I did take a few photos while making the stock. However, I think you’re more likely to make it seeing the end product rather than the process photos. Being able to turn leftovers from roast chicken into stock is a frugal kitchen essential.
The starting point for making stock is roasting a chicken the night before. I often use this roast chicken recipe from Food & Wine, which has a nice little sauce that created some extra I put into the stock. Roast Chicken with Portobello Mushrooms is another favorite recipe of mine. But use your favorite roast chicken recipe; just try to get one that’s big enough that you’ll have some leftover. I started with a whole chicken that was 4.25 pounds to serve three people, and the yielded just the right amount of leftovers.
When you’ve finished your meal on night 1, it’s time to get to work on making chicken stock. Pick as much chicken meat from the bone as you can without driving yourself batty (having a bit still on there just adds flavor). Set that meat aside in a container for the next night. Discard as much skin as you can without troubling yourself.
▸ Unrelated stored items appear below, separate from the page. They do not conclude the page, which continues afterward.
-- ==== Sys2Proof/WellFormed.lean ====
section
/-! DEFINITION. The checks on syntax. An `Instr` has no operand, so every term of it is well formed;
a line of a host program and an answer can be ill formed. -/

namespace Sys2Proof

/-- `CALREAD(k)` names a coefficient: k in 1..10 (R45). -/
def HostRead.wf : HostRead → Bool
  | .cal k => decide (1 ≤ k) && decide (k ≤ 10)
  | .status | .result | .rvalid | .calValid | .busy => true

/-- A line of a host program is an operation of the host interface, `PRES`, or a legal read (R101,
R102): a command byte or a calibration location is no line of a program. -/
def HostLine.wf : HostLine → Bool
  | .op i => decide (i.format = .hostOp)
  | .pres => true
  | .read r => r.wf

/-- The transport's contract (R61, R68, R71): a read is answered by exactly as many bytes as it asked
for or by a failure, a write by success or failure, a sleep by its completion. -/
def Answer.fits : Request → Answer → Bool
  | .busRead _ _ n, .bytes b => decide (b.length = n)
  | .busRead _ _ _, .failure => true
  | .busWrite _ _ _, .ok => true
  | .busWrite _ _ _, .failure => true
  | .sleep _, .slept => true
  | _, _ => false

end Sys2Proof
end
Some skin left for flavor is fine, but healthwise, it is best to dispatch with much of the skin.
Place the remaining chicken carcass, with bits of the meat and skin left, into a large pot. If you roasted the chicken with flavorful items like lemon and thyme, as called for in the recipe I followed; go ahead and leave that in for more flavor. In fact, if you don’t have something like that in the original recipe, adding herbs you have on hand such as a few thyme or rosemary sprigs is a good idea. I poured the remaining jus from the roast chicken recipe into the pot as well for some extra taste.
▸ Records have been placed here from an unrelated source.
-- ==== Sys2Proof/Laws/Float.lean ====
section
/-! SUPPORT. What the binary64 operations answer, said once: `RHE`, the exponent of a rational, the value
of a rounded magnitude, and what `fl` gives. -/

namespace Sys2Proof.Machine

open Sys2Proof

/-! ## Powers of two -/

theorem pow2_eq_zpow (e : Int) : pow2 e = (2 : Rat) ^ e := by
  unfold pow2
  split
  · next h =>
    obtain ⟨n, rfl⟩ := Int.eq_ofNat_of_zero_le h
    simp
  · next h =>
    obtain ⟨n, rfl⟩ : ∃ n : Nat, e = -n := ⟨(-e).toNat, by omega⟩
    simp [Rat.mkRat_eq_div]

theorem pow2_pos (e : Int) : 0 < pow2 e := by
  rw [pow2_eq_zpow]; positivity

theorem pow2_add (a b : Int) : pow2 (a + b) = pow2 a * pow2 b := by
  simp only [pow2_eq_zpow]; exact zpow_add₀ (by norm_num) a b

theorem pow2_le {a b : Int} (h : a ≤ b) : pow2 a ≤ pow2 b := by
  simp only [pow2_eq_zpow]; exact zpow_le_zpow_right₀ (by norm_num) h

theorem pow2_lt {a b : Int} (h : a < b) : pow2 a < pow2 b := by
  simp only [pow2_eq_zpow]; exact zpow_lt_zpow_right₀ (by norm_num) h

theorem pow2_lt_iff {a b : Int} : pow2 a < pow2 b ↔ a < b := by
  simp only [pow2_eq_zpow]; exact zpow_lt_zpow_iff_right₀ (by norm_num)

theorem pow2_natCast (n : Nat) : pow2 (n : Int) = ((2 ^ n : Nat) : Rat) := by
  simp [pow2_eq_zpow]

/-! ## `RHE` (R134) -/

/-- `RHE(q)` lies within one half of q. -/
theorem abs_rhe_sub_le (q : Rat) : |(rhe q : Rat) - q| ≤ 1 / 2 := by
  have h1 : ((q.floor : Int) : Rat) ≤ q := Rat.floor_le q
  have h2 : q < ((q.floor : Int) : Rat) + 1 := by exact_mod_cast Rat.lt_floor_add_one q
  have half : mkRat 1 2 = (1 / 2 : Rat) := by simp [Rat.mkRat_eq_div]
  unfold rhe
  simp only [half]
  split_ifs <;> rw [abs_le] <;> push_cast <;> constructor <;> linarith

/-- Halfway between two integers, `RHE(q)` is the even one. -/
theorem rhe_even_of_half {q : Rat} (h : |(rhe q : Rat) - q| = 1 / 2) : rhe q % 2 = 0 := by
  have h1 : ((q.floor : Int) : Rat) ≤ q := Rat.floor_le q
  have h2 : q < ((q.floor : Int) : Rat) + 1 := by exact_mod_cast Rat.lt_floor_add_one q
  have half : mkRat 1 2 = (1 / 2 : Rat) := by simp [Rat.mkRat_eq_div]
  revert h
  unfold rhe
  simp only [half]
  split_ifs with a b c
  · intro h
    exfalso
    rw [abs_of_nonpos (by linarith)] at h
    linarith
  · intro h
    exfalso
    push_cast at h
    rw [abs_of_nonneg (by linarith)] at h
    linarith
  · intro _; exact c
  · intro _; omega

/-- No integer is nearer to q than `RHE(q)`. -/
theorem rhe_nearest (q : Rat) (n : Int) : |(rhe q : Rat) - q| ≤ |(n : Rat) - q| := by
  by_contra hlt
  push Not at hlt
  have hr := abs_rhe_sub_le q
  have hd : |(rhe q : Rat) - n| < 1 := by
    have := abs_sub_abs_le_abs_sub ((rhe q : Rat) - q) ((n : Rat) - q)
    calc |(rhe q : Rat) - n| = |((rhe q : Rat) - q) - ((n : Rat) - q)| := by ring_nf
      _ ≤ |(rhe q : Rat) - q| + |(n : Rat) - q| := abs_sub _ _
      _ < 1 := by linarith
  have : rhe q = n := by
    have h3 : |((rhe q - n : Int) : Rat)| < 1 := by push_cast; exact hd
    rw [← Int.cast_abs] at h3
    have h4 : |rhe q - n| < 1 := by exact_mod_cast h3
    have := abs_lt.mp h4
    omega
  rw [this] at hlt
  exact lt_irrefl _ hlt

/-- `RHE` of an integer is that integer. -/
theorem rhe_intCast (n : Int) : rhe (n : Rat) = n := by
  have h := rhe_nearest (n : Rat) n
  simp only [sub_self, abs_zero] at h
  have h0 : (rhe (n : Rat) : Rat) - n = 0 := abs_nonpos_iff.mp h
  exact_mod_cast sub_eq_zero.mp h0

/-- `RHE(q)` is at most any integer that is at least q. -/
theorem rhe_le_of_le {q : Rat} {n : Int} (h : q ≤ n) : rhe q ≤ n := by
  by_contra hlt
  push Not at hlt
  have h1 : (n : Rat) + 1 ≤ rhe q := by exact_mod_cast hlt
  have h2 := rhe_nearest q n
  rw [abs_of_nonneg (by linarith), abs_of_nonneg (by linarith)] at h2
  linarith

/-- `RHE(q)` is at least any integer that is at most q. -/
theorem le_rhe_of_le {q : Rat} {n : Int} (h : (n : Rat) ≤ q) : n ≤ rhe q := by
  by_contra hlt
  push Not at hlt
  have h1 : (rhe q : Rat) + 1 ≤ n := by exact_mod_cast hlt
  have h2 := rhe_nearest q n
  rw [abs_of_nonpos (by linarith), abs_of_nonpos (by linarith)] at h2
  linarith

/-! ## The exponent of a rational -/

theorem floorLog2_spec {q : Rat} (h : 0 < q) :
    pow2 (floorLog2 q) ≤ q ∧ q < pow2 (floorLog2 q + 1) := by
  have hn : 0 < q.num := Rat.num_pos.mpr h
  have hN : q.num.natAbs ≠ 0 := by omega
  have hD : q.den ≠ 0 := q.den_nz
  have n1 : (2 : Rat) ^ (Nat.log2 q.num.natAbs) ≤ q.num.natAbs := by
    exact_mod_cast Nat.log2_self_le hN
  have n2 : (q.num.natAbs : Rat) < 2 ^ (Nat.log2 q.num.natAbs + 1) := by
    exact_mod_cast Nat.lt_log2_self
  have d1 : (2 : Rat) ^ (Nat.log2 q.den) ≤ q.den := by exact_mod_cast Nat.log2_self_le hD
  have d2 : (q.den : Rat) < 2 ^ (Nat.log2 q.den + 1) := by exact_mod_cast Nat.lt_log2_self
  have hq : q = (q.num.natAbs : Rat) / q.den := by
    have : ((q.num.natAbs : Int) : Rat) = (q.num : Rat) := by
      congr 1; omega
    rw [← Int.cast_natCast q.num.natAbs, this, Rat.num_div_den]
  have hdpos : (0 : Rat) < q.den := by exact_mod_cast q.den_pos
  set a := Nat.log2 q.num.natAbs
  set b := Nat.log2 q.den
  have lo : pow2 ((a : Int) - b - 1) < q := by
    rw [hq, lt_div_iff₀ hdpos, pow2_eq_zpow]
    calc (2 : Rat) ^ ((a : Int) - b - 1) * q.den < 2 ^ ((a : Int) - b - 1) * 2 ^ (b + 1) := by
          apply mul_lt_mul_of_pos_left d2; positivity
      _ = 2 ^ a := by
          rw [← zpow_natCast (2 : Rat) (b + 1), ← zpow_add₀ (by norm_num), ← zpow_natCast]
          congr 1; push_cast; ring
      _ ≤ q.num.natAbs := n1
  have hi : q < pow2 ((a : Int) - b + 1) := by
    rw [hq, div_lt_iff₀ hdpos, pow2_eq_zpow]
    calc (q.num.natAbs : Rat) < 2 ^ (a + 1) := n2
      _ = 2 ^ ((a : Int) - b + 1) * 2 ^ b := by
          rw [← zpow_natCast (2 : Rat) b, ← zpow_add₀ (by norm_num), ← zpow_natCast]
          congr 1; push_cast; ring
      _ ≤ 2 ^ ((a : Int) - b + 1) * q.den := by
          apply mul_le_mul_of_nonneg_left d1; positivity
  unfold floorLog2
  simp only
  split_ifs with c
  · exact ⟨c, hi⟩
  · refine ⟨lo.le, ?_⟩
    rw [sub_add_cancel]
    exact not_le.mp c

/-- The exponent of q is below k when q is below 2^k. -/
theorem floorLog2_lt {q : Rat} (h : 0 < q) {k : Int} (hk : q < pow2 k) : floorLog2 q < k :=
  pow2_lt_iff.mp (lt_of_le_of_lt (floorLog2_spec h).1 hk)

/-- The exponent of q is at least k when q is at least 2^k. -/
theorem le_floorLog2 {q : Rat} (h : 0 < q) {k : Int} (hk : pow2 k ≤ q) : k ≤ floorLog2 q := by
  have := pow2_lt_iff.mp (lt_of_le_of_lt hk (floorLog2_spec h).2)
  omega

/-! ## The value of a pattern without its sign -/

/-- The value of a pattern whose sign bit is 0. -/
def magnitudeValue (m : Nat) : Rat :=
  if m / 2 ^ 52 = 0 then (m % 2 ^ 52 : Nat) * pow2 (-1074)
  else (2 ^ 52 + m % 2 ^ 52 : Nat) * pow2 ((m / 2 ^ 52 : Nat) - 1075)

/-- The significand r in the place 2^(k - 1074) is the pattern `k * 2^52 + r`. -/
theorem magnitudeValue_place {k r : Nat} (hr : r ≤ 2 ^ 53) (h : k = 0 ∨ 2 ^ 52 ≤ r) :
    magnitudeValue (k * 2 ^ 52 + r) = r * pow2 ((k : Int) - 1074) := by
  unfold magnitudeValue
  rcases lt_or_ge r (2 ^ 52) with h1 | h1
  · obtain rfl : k = 0 := by omega
    have e1 : (0 * 2 ^ 52 + r) / 2 ^ 52 = 0 := by omega
    have e2 : (0 * 2 ^ 52 + r) % 2 ^ 52 = r := by omega
    simp only [e1, e2, if_true]
    norm_num
  · rcases lt_or_ge r (2 ^ 53) with h2 | h2
    · have e1 : (k * 2 ^ 52 + r) / 2 ^ 52 = k + 1 := by omega
      have e2 : 2 ^ 52 + (k * 2 ^ 52 + r) % 2 ^ 52 = r := by omega
      rw [e1, e2, if_neg (by omega)]
      congr 2; push_cast; ring
    · obtain rfl : r = 2 ^ 53 := by omega
      have e1 : (k * 2 ^ 52 + 2 ^ 53) / 2 ^ 52 = k + 2 := by omega
      have e2 : 2 ^ 52 + (k * 2 ^ 52 + 2 ^ 53) % 2 ^ 52 = 2 ^ 52 := by omega
      rw [e1, e2, if_neg (by omega)]
      have : ((k + 2 : Nat) : Int) - 1075 = ((k : Int) - 1074) + 1 := by push_cast; ring
      rw [this, pow2_add]
      have h1 : pow2 1 = 2 := by norm_num [pow2]
      rw [h1]; push_cast; ring

/-- The rounded significand of a positive rational: at most 2^53, and at least 2^52 above the
subnormals. -/
theorem significand_bounds {q : Rat} (h : 0 < q) :
    0 ≤ rhe (q / pow2 (lastPlace q)) ∧ rhe (q / pow2 (lastPlace q)) ≤ 2 ^ 53 ∧
      (lastPlace q = -1074 ∨ 2 ^ 52 ≤ rhe (q / pow2 (lastPlace q))) := by
  have hp := pow2_pos (lastPlace q)
  have hs := floorLog2_spec h
  refine ⟨?_, ?_, ?_⟩
  · apply le_rhe_of_le
    simpa using (div_pos h hp).le
  · apply rhe_le_of_le
    rw [div_le_iff₀ hp]
    have : pow2 (floorLog2 q + 1) ≤ pow2 (53 + lastPlace q) := pow2_le (by unfold lastPlace; omega)
    have h53 : pow2 53 = 2 ^ 53 := by have := pow2_natCast 53; push_cast at this; exact this
    rw [pow2_add 53, h53] at this
    push_cast
    linarith [hs.2]
  · by_cases hc : lastPlace q = -1074
    · exact .inl hc
    · right
      apply le_rhe_of_le
      rw [le_div_iff₀ hp]
      have e : floorLog2 q = 52 + lastPlace q := by unfold lastPlace at hc ⊢; omega
      have h52 : pow2 52 = 2 ^ 52 := by have := pow2_natCast 52; push_cast at this; exact this
      have := hs.1
      rw [e, pow2_add, h52] at this
      push_cast
      exact this

/-- The pattern `flMagnitude` gives a positive rational has the value of the rational rounded to the
last place. -/
theorem magnitudeValue_flMagnitude {q : Rat} (h : 0 < q) :
    magnitudeValue (flMagnitude q) = rhe (q / pow2 (lastPlace q)) * pow2 (lastPlace q) := by
  obtain ⟨b0, b1, b2⟩ := significand_bounds h
  have hl : -1074 ≤ lastPlace q := by unfold lastPlace; omega
  unfold flMagnitude
  rw [if_neg h.ne']
  rw [magnitudeValue_place (by omega) (by omega)]
  have e1 : ((lastPlace q + 1074).toNat : Int) - 1074 = lastPlace q := by omega
  have e2 : (((rhe (q / pow2 (lastPlace q))).toNat : Nat) : Rat)
      = (rhe (q / pow2 (lastPlace q)) : Rat) := by
    have : (((rhe (q / pow2 (lastPlace q))).toNat : Int) : Rat)
        = (rhe (q / pow2 (lastPlace q)) : Rat) := by rw [Int.toNat_of_nonneg b0]
    exact_mod_cast this
  rw [e1, e2]

/-! ## Patterns with a sign -/

/-- The fields of the pattern of a sign and a finite magnitude. -/
theorem fields_ofNat (neg : Bool) {m : Nat} (hm : m < 2047 * 2 ^ 52) :
    F64.sign (BitVec.ofNat 64 ((if neg then 2 ^ 63 else 0) + m)) = neg ∧
      F64.expField (BitVec.ofNat 64 ((if neg then 2 ^ 63 else 0) + m)) = m / 2 ^ 52 ∧
      F64.fraction (BitVec.ofNat 64 ((if neg then 2 ^ 63 else 0) + m)) = m % 2 ^ 52 := by
  have hlt : (if neg then 2 ^ 63 else 0) + m < 2 ^ 64 := by split <;> omega
  refine ⟨?_, ?_, ?_⟩
  · unfold F64.sign
    rw [BitVec.getLsbD_eq_getElem (by omega), BitVec.getElem_eq_testBit_toNat, BitVec.toNat_ofNat,
      Nat.mod_eq_of_lt hlt]
    rw [Nat.testBit_eq_decide_div_mod_eq]
    cases neg <;> simp <;> omega
  · unfold F64.expField
    rw [BitVec.toNat_ofNat, Nat.mod_eq_of_lt hlt]
    cases neg <;> simp <;> omega
  · unfold F64.fraction
    rw [BitVec.toNat_ofNat, Nat.mod_eq_of_lt hlt]
    cases neg
    · simp
    · simp; omega

/-- The value of the pattern of a sign and a finite magnitude. -/
theorem exact_ofNat (neg : Bool) {m : Nat} (hm : m < 2047 * 2 ^ 52) :
    F64.exact (BitVec.ofNat 64 ((if neg then 2 ^ 63 else 0) + m))
      = (if neg then -1 else 1) * magnitudeValue m := by
  obtain ⟨h1, h2, h3⟩ := fields_ofNat neg hm
  unfold F64.exact F64.significand F64.scale magnitudeValue
  rw [h1, h2, h3, mul_assoc]
  congr 1
  split_ifs with h0
  · rw [h0]; norm_num
  · have : max (m / 2 ^ 52) 1 = m / 2 ^ 52 := by omega
    rw [this]

/-- What `fl` answers: a finite pattern with the sign of q (or, of a zero, the sign it is given), whose
value is q rounded to the last place. -/
theorem fl_spec {zeroSign : Bool} {q : Rat} {x : F64} (h : fl zeroSign q = some x) :
    F64.isFinite x = true ∧ F64.sign x = (if q = 0 then zeroSign else decide (q < 0)) ∧
      F64.exact x = if q = 0 then 0 else
        (if q < 0 then -1 else 1) *
          (rhe (|q| / pow2 (lastPlace |q|)) * pow2 (lastPlace |q|)) := by
  unfold fl at h
  simp only [Option.ite_none_right_eq_some, Option.some.injEq] at h
  obtain ⟨hm, rfl⟩ := h
  obtain ⟨f1, f2, _⟩ := fields_ofNat (if q = 0 then zeroSign else decide (q < 0)) hm
  refine ⟨?_, f1, ?_⟩
  · unfold F64.isFinite
    rw [f2, bne_iff_ne]
    omega
  · rw [exact_ofNat _ hm]
    by_cases hq : q = 0
    · simp [hq, flMagnitude, magnitudeValue]
    · rw [magnitudeValue_flMagnitude (abs_pos.mpr hq)]
      simp [hq]

/-- A rational of magnitude at most 2^k is rounded to a finite value of magnitude at most 2^k. -/
theorem fl_bounded (zeroSign : Bool) {q : Rat} {k : Int} (hk : -1074 ≤ k) (hk' : k ≤ 1023)
    (h : |q| ≤ pow2 k) : ∃ x, fl zeroSign q = some x ∧ |F64.exact x| ≤ pow2 k := by
  by_cases hq : q = 0
  · refine ⟨BitVec.ofNat 64 ((if zeroSign then 2 ^ 63 else 0) + 0), ?_, ?_⟩
    · simp [fl, hq, flMagnitude]
    · rw [exact_ofNat _ (by norm_num)]
      simp [magnitudeValue, (pow2_pos k).le]
  have ha : 0 < |q| := abs_pos.mpr hq
  set a := |q| with hadef
  have hl : lastPlace a ≤ k := by
    have : floorLog2 a ≤ k := by
      have := floorLog2_lt ha (lt_of_le_of_lt h (pow2_lt (lt_add_one k)))
      omega
    unfold lastPlace; omega
  have hl' : lastPlace a = -1074 ∨ lastPlace a ≤ k - 52 := by
    have : floorLog2 a ≤ k := by
      have := floorLog2_lt ha (lt_of_le_of_lt h (pow2_lt (lt_add_one k)))
      omega
    unfold lastPlace; omega
  obtain ⟨b0, b1, b2⟩ := significand_bounds ha
  have hr : rhe (a / pow2 (lastPlace a)) ≤ 2 ^ (k - lastPlace a).toNat := by
    apply rhe_le_of_le
    rw [div_le_iff₀ (pow2_pos _)]
    have : pow2 k = ((2 ^ (k - lastPlace a).toNat : Int) : Rat) * pow2 (lastPlace a) := by
      have e : k = ((k - lastPlace a).toNat : Int) + lastPlace a := by omega
      conv_lhs => rw [e, pow2_add, pow2_natCast]
      push_cast; ring
    rw [← this]; exact h
  have hl0 : -1074 ≤ lastPlace a := by unfold lastPlace; omega
  have hm : flMagnitude a < 2047 * 2 ^ 52 := by
    unfold flMagnitude
    rw [if_neg ha.ne']
    rcases hl' with h1 | h1
    · rw [h1] at b1 ⊢
      have : (rhe (a / pow2 (-1074))).toNat ≤ 2 ^ 53 := by omega
      norm_num at this ⊢
      omega
    · by_cases h2 : lastPlace a ≤ 970
      · have : (rhe (a / pow2 (lastPlace a))).toNat ≤ 2 ^ 53 := by omega
        omega
      · have e : lastPlace a = 971 := by omega
        have e' : k = 1023 := by omega
        have e2 : (k - lastPlace a).toNat = 52 := by omega
        rw [e2] at hr
        rw [e]
        norm_num at hr ⊢
        rw [e] at hr
        omega
  refine ⟨BitVec.ofNat 64 ((if q < 0 then 2 ^ 63 else 0) + flMagnitude a), ?_, ?_⟩
  · unfold fl
    simp only [hq, if_false, ← hadef, hm, if_true, decide_eq_true_eq]
  · have := exact_ofNat (decide (q < 0)) hm
    simp only [decide_eq_true_eq] at this
    rw [this, magnitudeValue_flMagnitude ha, abs_mul]
    have hs : |(if q < 0 then (-1 : Rat) else 1)| = 1 := by split <;> simp
    rw [hs, one_mul, abs_of_nonneg (by
      apply mul_nonneg
      · exact_mod_cast b0
      · exact (pow2_pos _).le)]
    have e : pow2 k = ((2 ^ (k - lastPlace a).toNat : Int) : Rat) * pow2 (lastPlace a) := by
      have e : k = ((k - lastPlace a).toNat : Int) + lastPlace a := by omega
      conv_lhs => rw [e, pow2_add, pow2_natCast]
      push_cast; ring
    rw [e]
    apply mul_le_mul_of_nonneg_right _ (pow2_pos _).le
    exact_mod_cast hr

/-- A rational that is a multiple of its last place is rounded to itself. -/
theorem fl_exact {zeroSign : Bool} {q : Rat} {x : F64} (h : fl zeroSign q = some x) (n : Int)
    (hn : |q| = n * pow2 (lastPlace |q|)) : F64.exact x = q := by
  rw [(fl_spec h).2.2]
  by_cases hq : q = 0
  · simp [hq]
  · have hp := pow2_pos (lastPlace |q|)
    have : |q| / pow2 (lastPlace |q|) = n := by rw [div_eq_iff hp.ne']; exact hn
    rw [if_neg hq, this, rhe_intCast, ← hn]
    rcases lt_or_gt_of_ne hq with h' | h'
    · simp [h', abs_of_neg h']
    · simp [not_lt.mpr h'.le, abs_of_pos h']

end Sys2Proof.Machine
end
If you’re a night owl, you can do the next step after dinner. Not me! I put the pot with the chicken bones into the fridge and continue with making chicken stock the next day. The stock is really pretty easy from here. Just fill the pot up with enough water to just cover the carcass (probably about 10 cups or so) and bring to a boil. Then let it simmer, stirring occasionally, for a good 3 to 4 hours.
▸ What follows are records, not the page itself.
/-! ## The latches -/

/-- CUROP is written at an acceptance, TR at the temperature read, PRAW at the pressure read (R37, R38,
R39). -/
theorem Transition.latches (h : Transition s t) (hreset : ¬ s.TakesReset) :
    (t.curop = s.curop ∨
      (s.phase = .idle ∧ ∃ w rest, s.held = w :: rest ∧ t.curop = .written w)) ∧
    (t.tr = s.tr ∨ s.phase = .tRd) ∧ (t.praw = s.praw ∨ s.phase = .pRd) := by
  cases h with
  | initAccepted rest hp hh | conversionAccepted w rest hp hh =>
    exact ⟨.inr ⟨hp, _, _, hh, rfl⟩, .inl rfl, .inl rfl⟩
  | uninitialized w rest hp hh =>
    exact ⟨.inr ⟨hp, w, rest, hh, raise_curop _ _⟩, .inl (raise_tr _ _), .inl (raise_praw _ _)⟩
  | failed => exact ⟨.inl (raise_curop _ _), .inl (raise_tr _ _), .inl (raise_praw _ _)⟩
  | calibrationWord => exact ⟨.inl (by simp), .inl (by simp), .inl (by simp)⟩
  | temperatureEnds f b0 b1 rest hp | pressureStarts m b0 b1 rest hp =>
    exact ⟨.inl rfl, .inr hp, .inl rfl⟩
  | pressureEnds m b0 b1 rest hp => exact ⟨.inl rfl, .inl rfl, .inr hp⟩
  | resetTaken rest hp hi => exact absurd (takesReset_of_inputs hp hi) hreset
  | temperatureCommand | pressureCommand | temperatureDelayDone | pressureDelayDone
  | requestArrives | portRead | lateAnswerDropped | rests => exact ⟨.inl rfl, .inl rfl, .inl rfl⟩

/-- Settles O58: each latch is written by its own transitions alone. -/
theorem latchesAreWrittenInTheirPhases : Obligations.LatchesAreWrittenInTheirPhases := by
  intro s t h hreset
  obtain ⟨hcurop, htr, hpraw⟩ := (step_transition h).latches (not_takesReset hreset)
  exact ⟨hcurop.resolve_left, htr.resolve_left, hpraw.resolve_left⟩

end Sys2Proof.Machine

/-! PROOFS. What a step runs (R35, R36, R90), what acceptance gives (R36, R155, R183), and the host's
reads (R45). -/

namespace Sys2Proof.Machine

open Sys2Proof

variable {s t u : State}

/-! ## Acceptance -/

/-- Entering a phase changes the phase and records its request. -/
theorem enter_eq {p : Phase} {r : Request} (h : State.outstanding { s with phase := p } = some r) :
    enter p s = { s with phase := p, trace := s.trace ++ [.issued r] } := by
  simp [enter, h]

/-- Settles O25: INIT is accepted and its first read issued. -/
theorem initIsAccepted : Obligations.InitIsAccepted := by
  intro s hp hv
  rw [exec, execInit, requested_idle hp, if_neg (by simp [hv]), enter_eq (outstanding_initRd rfl)]
  rfl

/-- The rows of the host interface but INIT are the requests for a conversion (R185, R186, R217). -/
theorem exec_conversion {i : Instr} (hf : i.format = .hostOp) (hi : i ≠ .init) (s : State) :
    exec i s = requested i.byte s (startConversion i.byte) := by
  cases i
  case init => exact absurd rfl hi
  case traw | temp | presLow | presStandard | presHigh | presUltra => rfl
  all_goals cases hf

/-- Settles O26: a conversion is accepted and the temperature command issued. -/
theorem conversionIsAccepted : Obligations.ConversionIsAccepted := by
  intro i s hf hi hp hv
  rw [exec_conversion hf hi, requested_idle hp, startConversion_valid hv,
    enter_eq (outstanding_tCmd rfl)]
  rfl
After you’ve simmered it enough, set a another pan or a bowl in the sink, and set a colander inside the pan (if you have one with a finer mesh, you’ll get less bits and pieces in your stock. Pour the pan of liquid and chicken into the pan, with the colander catching the chicken bones, meat, etc. Set the liquid aside to cool a bit before covering and putting it in the fridge.
Let the chicken cool a bit, then pick through what remains in the colander for bits of meat that you can add to the chicken you’d previously pulled off. When you’re satisfied with that you have gotten what you can, discard the remaining bones and put the chicken you are using into the fridge. I usually have stock to make my chicken stew and to freeze some for later use. Initially I put it into the fridge to be ready for immediate use, then freeze what I don’t use right away.
Now that you have made chicken stock, you are ready to make some Hearty Chicken Stew!